@[simp] theorem nextRound_st (b : Block) (r : BitVec 4) (s : State) :
    (nextRound b r s).st = .hold b := rfl
@[simp] theorem nextRound_rks (b : Block) (r : BitVec 4) (s : State) :
    (nextRound b r s).rks = s.rks := rfl
@[simp] theorem nextRound_dout (b : Block) (r : BitVec 4) (s : State) :
    (nextRound b r s).dout = s.dout := rfl
@[simp] theorem nextRound_opL (b : Block) (r : BitVec 4) (s : State) :
    (nextRound b r s).opL = s.opL := rfl
@[simp] theorem nextRound_rnd (b : Block) (r : BitVec 4) (s : State) :
    (nextRound b r s).rnd = r := rfl
@[simp] theorem nextRound_busy (b : Block) (r : BitVec 4) (s : State) :
    (nextRound b r s).busy = s.busy := rfl
@[simp] theorem nextRound_keyValid (b : Block) (r : BitVec 4) (s : State) :
    (nextRound b r s).keyValid = s.keyValid := rfl
@[simp] theorem nextRound_doutValid (b : Block) (r : BitVec 4) (s : State) :
    (nextRound b r s).doutValid = s.doutValid := rfl
@[simp] theorem nextRound_err (b : Block) (r : BitVec 4) (s : State) :
    (nextRound b r s).err = s.err := rfl
@[simp] theorem nextRound_cmdValid (b : Block) (r : BitVec 4) (s : State) :
    (nextRound b r s).cmdValid = s.cmdValid := rfl
@[simp] theorem nextRound_cmd (b : Block) (r : BitVec 4) (s : State) :
    (nextRound b r s).cmd = s.cmd := rfl
@[simp] theorem nextRound_keyIn (b : Block) (r : BitVec 4) (s : State) :
    (nextRound b r s).keyIn = s.keyIn := rfl
@[simp] theorem nextRound_din (b : Block) (r : BitVec 4) (s : State) :
    (nextRound b r s).din = s.din := rfl
@[simp] theorem nextRound_rst (b : Block) (r : BitVec 4) (s : State) :
    (nextRound b r s).rst = s.rst := rfl
@[simp] theorem nextRound_script (b : Block) (r : BitVec 4) (s : State) :
    (nextRound b r s).script = s.script := rfl
@[simp] theorem nextRound_reads (b : Block) (r : BitVec 4) (s : State) :
    (nextRound b r s).reads = s.reads := rfl
@[simp] theorem nextRound_free (b : Block) (r : BitVec 4) (s : State) :
    (nextRound b r s).free = s.free := rfl

@[simp] theorem writeRoundKey_st (s : State) (r : Nat) (b : Block) :
    (s.writeRoundKey r b).st = s.st := rfl
@[simp] theorem writeRoundKey_rks (s : State) (r : Nat) (b : Block) :
    (s.writeRoundKey r b).rks = s.rks.setIfInBounds r (.hold b) := rfl
@[simp] theorem writeRoundKey_dout (s : State) (r : Nat) (b : Block) :
    (s.writeRoundKey r b).dout = s.dout := rfl
@[simp] theorem writeRoundKey_opL (s : State) (r : Nat) (b : Block) :
    (s.writeRoundKey r b).opL = s.opL := rfl
@[simp] theorem writeRoundKey_rnd (s : State) (r : Nat) (b : Block) :
    (s.writeRoundKey r b).rnd = s.rnd := rfl
@[simp] theorem writeRoundKey_busy (s : State) (r : Nat) (b : Block) :
    (s.writeRoundKey r b).busy = s.busy := rfl
@[simp] theorem writeRoundKey_keyValid (s : State) (r : Nat) (b : Block) :
    (s.writeRoundKey r b).keyValid = s.keyValid := rfl
@[simp] theorem writeRoundKey_doutValid (s : State) (r : Nat) (b : Block) :
    (s.writeRoundKey r b).doutValid = s.doutValid := rfl
@[simp] theorem writeRoundKey_err (s : State) (r : Nat) (b : Block) :
    (s.writeRoundKey r b).err = s.err := rfl
@[simp] theorem writeRoundKey_cmdValid (s : State) (r : Nat) (b : Block) :
    (s.writeRoundKey r b).cmdValid = s.cmdValid := rfl
@[simp] theorem writeRoundKey_cmd (s : State) (r : Nat) (b : Block) :
    (s.writeRoundKey r b).cmd = s.cmd := rfl
@[simp] theorem writeRoundKey_keyIn (s : State) (r : Nat) (b : Block) :
    (s.writeRoundKey r b).keyIn = s.keyIn := rfl
@[simp] theorem writeRoundKey_din (s : State) (r : Nat) (b : Block) :
    (s.writeRoundKey r b).din = s.din := rfl
@[simp] theorem writeRoundKey_rst (s : State) (r : Nat) (b : Block) :
    (s.writeRoundKey r b).rst = s.rst := rfl
@[simp] theorem writeRoundKey_script (s : State) (r : Nat) (b : Block) :
    (s.writeRoundKey r b).script = s.script := rfl
@[simp] theorem writeRoundKey_reads (s : State) (r : Nat) (b : Block) :
    (s.writeRoundKey r b).reads = s.reads := rfl
@[simp] theorem writeRoundKey_free (s : State) (r : Nat) (b : Block) :
    (s.writeRoundKey r b).free = s.free := rfl
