-- ==== Sys2Proof/Laws/Datapath.lean ====
section
/-!
SUPPORT. Small lemmas of the datapath: XOR of words and blocks, GF(2)-linearity of `mul2` and the multiplications built
from it, the columns of the block functions, the round keys of a schedule.
-/

namespace Sys2Proof

@[simp] theorem Word.xor_self_right (a b : Word) : (a.xor b).xor b = a := by
  simp only [Word.xor, BitVec.xor_assoc, BitVec.xor_self, BitVec.xor_zero]

@[simp] theorem Block.xor_self_right (a b : Block) : (a.xor b).xor b = a := by
  simp [Block.xor]

/-- `mul2` is GF(2)-linear (R73): a shift is, and the reduction is chosen by one bit. -/
theorem mul2_xor (a b : Byte) : mul2 (a ^^^ b) = mul2 a ^^^ mul2 b := by
  have hs : (a ^^^ b) <<< 1 = a <<< 1 ^^^ b <<< 1 := BitVec.shiftLeft_xor_distrib a b 1
  cases ha : a.getLsbD 7 <;> cases hb : b.getLsbD 7 <;>
    simp only [mul2, BitVec.getLsbD_xor, ha, hb, hs, Bool.xor_false, Bool.xor_true, Bool.not_true, Bool.not_false,
      Bool.false_eq_true, if_true, if_false]
  · rw [BitVec.xor_assoc]
  · rw [BitVec.xor_assoc, BitVec.xor_assoc, BitVec.xor_comm 0x1B#8]
  · have hc : ∀ x y c : Byte, x ^^^ c ^^^ (y ^^^ c) = x ^^^ y := by
      intro x y c
      rw [BitVec.xor_assoc, BitVec.xor_comm y c, ← BitVec.xor_assoc c c y, BitVec.xor_self, BitVec.zero_xor]
    rw [hc]

@[simp] theorem addRoundKey_twice (s k : Block) : addRoundKey (addRoundKey s k) k = s := by
  simp [addRoundKey]

@[simp] theorem expandKey_get (key : Block) (r : Fin 11) : (expandKey key).get r = roundKeyOf key r.val := by
  simp [expandKey]

theorem mapCols_mapCols {f g : Word → Word} {s : Block} (h : ∀ w, f (g w) = w) : (s.mapCols g).mapCols f = s := by
  cases s; simp [Block.mapCols, h]

theorem map_map {f g : Byte → Byte} {s : Block} (h : ∀ a, f (g a) = a) : (s.map g).map f = s :=
  mapCols_mapCols fun w => by cases w; simp [Word.map, h]

end Sys2Proof
end

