/-- The step of a busy core that has no script line is its micro-step, whether a command is presented or not. -/
theorem step_of_busy_no_line {s : State} (hr : s.rst = false) (hb : s.busy = true) (hs : s.script = []) :
    step s = microStep s := by
  cases hv : s.cmdValid with
  | true => exact (step_of_command hr hv).trans (coreEvent_of_busy hb)
  | false => exact (step_of_no_line hr hv hs).trans (coreEvent_of_busy hb)

/-- R176: the step of a busy core answers by its registers, rst, the script, and whether the host reads the script's next
line. -/
theorem step_congr_of_busy {s u : State} (h : SameRegisters s u) (hb : s.busy = true) (hrst : u.rst = s.rst)
    (hscript : u.script = s.script) (hline : s.script = [] ∨ u.cmdValid = s.cmdValid) :
    SameAnswer (step s) (step u) := by
  cases hr : s.rst with
  | true =>
    rw [step_of_rst hr, step_of_rst (hrst.trans hr)]
    exact registers_resetEvent s u
  | false =>
    have hru : u.rst = false := hrst.trans hr
    cases hs : s.script with
    | nil =>
      rw [step_of_busy_no_line hr hb hs, step_of_busy_no_line hru (h.busy.trans hb) (hscript.trans hs)]
      exact microStep_congr h
    | cons line rest =>
      have hvu : u.cmdValid = s.cmdValid := hline.resolve_left (by simp [hs])
      cases hv : s.cmdValid with
      | true =>
        rw [step_of_command hr hv, step_of_command hru (hvu.trans hv)]
        exact coreEvent_congr_of_busy h hb
      | false =>
        rw [step_of_line hr hv hs, step_of_line hru (hvu.trans hv) (hscript.trans hs)]
        exact runLine_congr_of_busy (h.congr (registers_takeLine s rest) (registers_takeLine u rest)) hb line

/-- Settles O35: a change of the input ports leaves the registers, rst and the script alone. -/
theorem busyCoreIgnoresInputPorts : Obligations.BusyCoreIgnoresInputPorts := fun s v c k d hb hline =>
  step_congr_of_busy (u := { s with cmdValid := v, cmd := c, keyIn := k, din := d })
    ⟨rfl, rfl, rfl, rfl, rfl, rfl, rfl, rfl, rfl⟩ hb rfl rfl hline

/-! Reset. -/

/-- R170: port status after a Reset event is that of the state after reset. -/
theorem resetEvent_statusPort (s : State) : (resetEvent s).statusPort = 0x00#8 := by
  simp [State.statusPort, bitByte, ErrCode.code]

/-- Settles O25: the step is a Reset event, whose registers are those of R38. -/
theorem resetEventClearsCore : Obligations.ResetEventClearsCore := by
  intro s h
  obtain ⟨u, -, hs⟩ := step_of_resets h
  exact ⟨resetEvent u, hs, resetEvent_statusPort u, rfl, rfl, rfl, rfl, rfl, rfl, resetEvent_rks_written u⟩

end Sys2Proof.Machine
end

▸ **What is being asked**: After locating the line holding "(nextRound b r s).opL = s.opL := rfl" above, output exactly that line and every line after it through the line holding "(s.writeRoundKey r b).dout = s.dout". Include nothing else.

▸ **Answer section**:
    (nextRound b r s).opL = s.opL := rfl
@[simp] theorem nextRound_rnd (b : Block) (r : BitVec 4) (s : State) :
    (nextRound b r s).rnd = r := rfl
@[simp] theorem nextRound_busy (b : Block) (r : BitVec 4) (s : State) :
    (nextRound b r s).busy = s.busy := rfl
@[simp] theorem nextRound_keyValid (b : Block) (r : BitVec 4) (s : State) :
    (nextRound b r s).keyValid = s.keyValid := rfl
@[simp] theorem nextRound_doutValid (b : Block) (r : BitVec 4) (s : State) :
    (nextRound b r s).doutValid = s.doutValid := rfl
@[simp] theorem nextRound_err (b : Block) (r : BitVec 4) (s : State) :
    (nextRound b r s).err = s.err := rfl
@[simp] theorem nextRound_cmdValid (b : Block) (r : BitVec 4) (s : State) :
    (nextRound b r s).cmdValid = s.cmdValid := rfl
@[simp] theorem nextRound_cmd (b : Block) (r : BitVec 4) (s : State) :
    (nextRound b r s).cmd = s.cmd := rfl
@[simp] theorem nextRound_keyIn (b : Block) (r : BitVec 4) (s : State) :
    (nextRound b r s).keyIn = s.keyIn := rfl
@[simp] theorem nextRound_din (b : Block) (r : BitVec 4) (s : State) :
    (nextRound b r s).din = s.din := rfl
@[simp] theorem nextRound_rst (b : Block) (r : BitVec 4) (s : State) :
    (nextRound b r s).rst = s.rst := rfl
@[simp] theorem nextRound_script (b : Block) (r : BitVec 4) (s : State) :
    (nextRound b r s).script = s.script := rfl
@[simp] theorem nextRound_reads (b : Block) (r : BitVec 4) (s : State) :
    (nextRound b r s).reads = s.reads := rfl
@[simp] theorem nextRound_free (b : Block) (r : BitVec 4) (s : State) :
    (nextRound b r s).free = s.free := rfl

@[simp] theorem writeRoundKey_st (s : State) (r : Nat) (b : Block) :
    (s.writeRoundKey r b).st = s.st := rfl
@[simp] theorem writeRoundKey_rks (s : State) (r : Nat) (b : Block) :
    (s.writeRoundKey r b).rks = s.rks.setIfInBounds r (.hold b) := rfl
@[simp] theorem writeRoundKey_dout (s : State) (r : Nat) (b : Block) :
    (s.writeRoundKey r b).dout = s.dout := rfl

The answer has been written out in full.